Problem With Aggregation and Join Queries

silversurfer19

Registered User.
Local time
Today, 19:54
Joined
Aug 20, 2008
Messages
26
I have been using aggregation queries to seperate data into those where there is a count of more than one for that particular combination of premise name, address line 1 and postcode, and those where there is only one.

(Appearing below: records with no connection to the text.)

-- ==== Sys2Proof/Machine/Records.lean ====
section
/-! DEFINITION. Records and descriptors as bytes, the front-end's checks, and the queue instructions (R71, R72, R75, R219 to R232, R253, R348). -/

namespace Sys2Proof.Machine

/-! Fields of byte strings. -/

/-- The number in bytes `o` to `o + n − 1`. -/
def fld (bs : List Byte) (o n : Nat) : Nat := leNat ((bs.drop o).take n)
/-- A signed byte. -/
def sbyte (bs : List Byte) (o : Nat) : Int := (nth bs o 0).toInt
/-- Every byte of a range is 0. -/
def zeroBytes (bs : List Byte) (o n : Nat) : Bool := fld bs o n == 0

/-- What a check answers. -/
inductive Take (α : Type) where
  | ok (x : α)
  /-- refused with an ERR code (R226) -/
  | refuse (err : Nat)
  /-- a page-in is awaited -/
  | wait

/-- Go on with an answer. -/
def Take.bind {α β : Type} (x : Take α) (k : α → Take β) : Take β :=
  match x with
  | .ok a => k a
  | .refuse e => .refuse e
  | .wait => .wait

/-- The least code of the conditions that hold. (DESIGN CHOICE, log 41) -/
def firstErr (l : List (Bool × Nat)) : Option Nat :=
  l.foldl (fun m e => if e.1 then (match m with | some x => some (min x e.2) | none => some e.2) else m) none

/-! Reading a context's memory as the front-end does (R226). -/

/-- Read bytes with the context's translation, at most `fuel` translations. -/
def frontBytes (s : State) (cid : Nat) (c : Ctx) (va n fuel : Nat) : Take (List Byte) :=
  match fuel with
  | 0 => .ok []
  | k + 1 =>
    match fill s cid c va false false with
    | .fault _ _ => .refuse 8
    | .wait _ => .wait
    | .ok e =>
      let p := partOf e va 0 n
      if p.space == .loc && ((errorOf s p.pa p.n).isSome || lineRefuses s.mem c.world p.pa p.n) then .refuse 8
      else if p.n = n then .ok (readPhys s.mem p.space p.pa n)
      else (frontBytes s cid c (va + p.n) (n - p.n) k).bind fun r => .ok (readPhys s.mem p.space p.pa p.n ++ r)

/-- Bytes that the front-end has read: their lines and the ages of their frames, injected errors of one bit (R8, R159, R276, R385). -/
def touchFront (s : State) (cid : Nat) (c : Ctx) (va n fuel : Nat) : State :=
  match fuel with
  | 0 => s
  | k + 1 =>
    match fill s cid c va false false with
    | .ok e =>
      let p := partOf e va 0 n
      let s := if p.space == .loc then touchRange (correctIn (correctIn s cid 0 p.pa p.n) cid 1 p.pa p.n) p.pa p.n p.world false else s
      if p.n = n then s else touchFront s cid c (va + p.n) (n - p.n) k
    | _ => s

/-- Runs of bytes that the front-end has read: address and length. -/
def touchReads (s : State) (cid : Nat) (c : Ctx) (l : List (Nat × Nat)) : State := l.foldl (fun s e => touchFront s cid c e.1 e.2 16) s

/-- Read `k` pieces of 64 bytes. -/
def frontRead (s : State) (cid : Nat) (c : Ctx) (va k : Nat) : Take (List Byte) :=
  match k with
  | 0 => .ok []
  | k + 1 => (frontBytes s cid c va 64 2).bind fun b => (frontRead s cid c (va + 64) k).bind fun r => .ok (b ++ r)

Here is the code for these queries:

Code:
SELECT [InputTable].[Premises Name (Full)], [InputTable].[Address 1], [InputTable].Postcode INTO [Duplicates Only]
FROM InputTable
GROUP BY [InputTable].[Premises Name (Full)], [InputTable].[Address 1], [InputTable].Postcode
HAVING (((Count(*))>1));

and

Code:
SELECT [InputTable].[Premises Name (Full)], [InputTable].[Address 1], [InputTable].Postcode INTO [Non Duplicates]
FROM InputTable
GROUP BY [InputTable].[Premises Name (Full)], [InputTable].[Address 1], [InputTable].Postcode
HAVING (((Count(*))=1));

From the results of these, I then have two more queries which reconstruct the original records, providing me with full details of records in two seperate lists, those with duplicate addresses, and those without.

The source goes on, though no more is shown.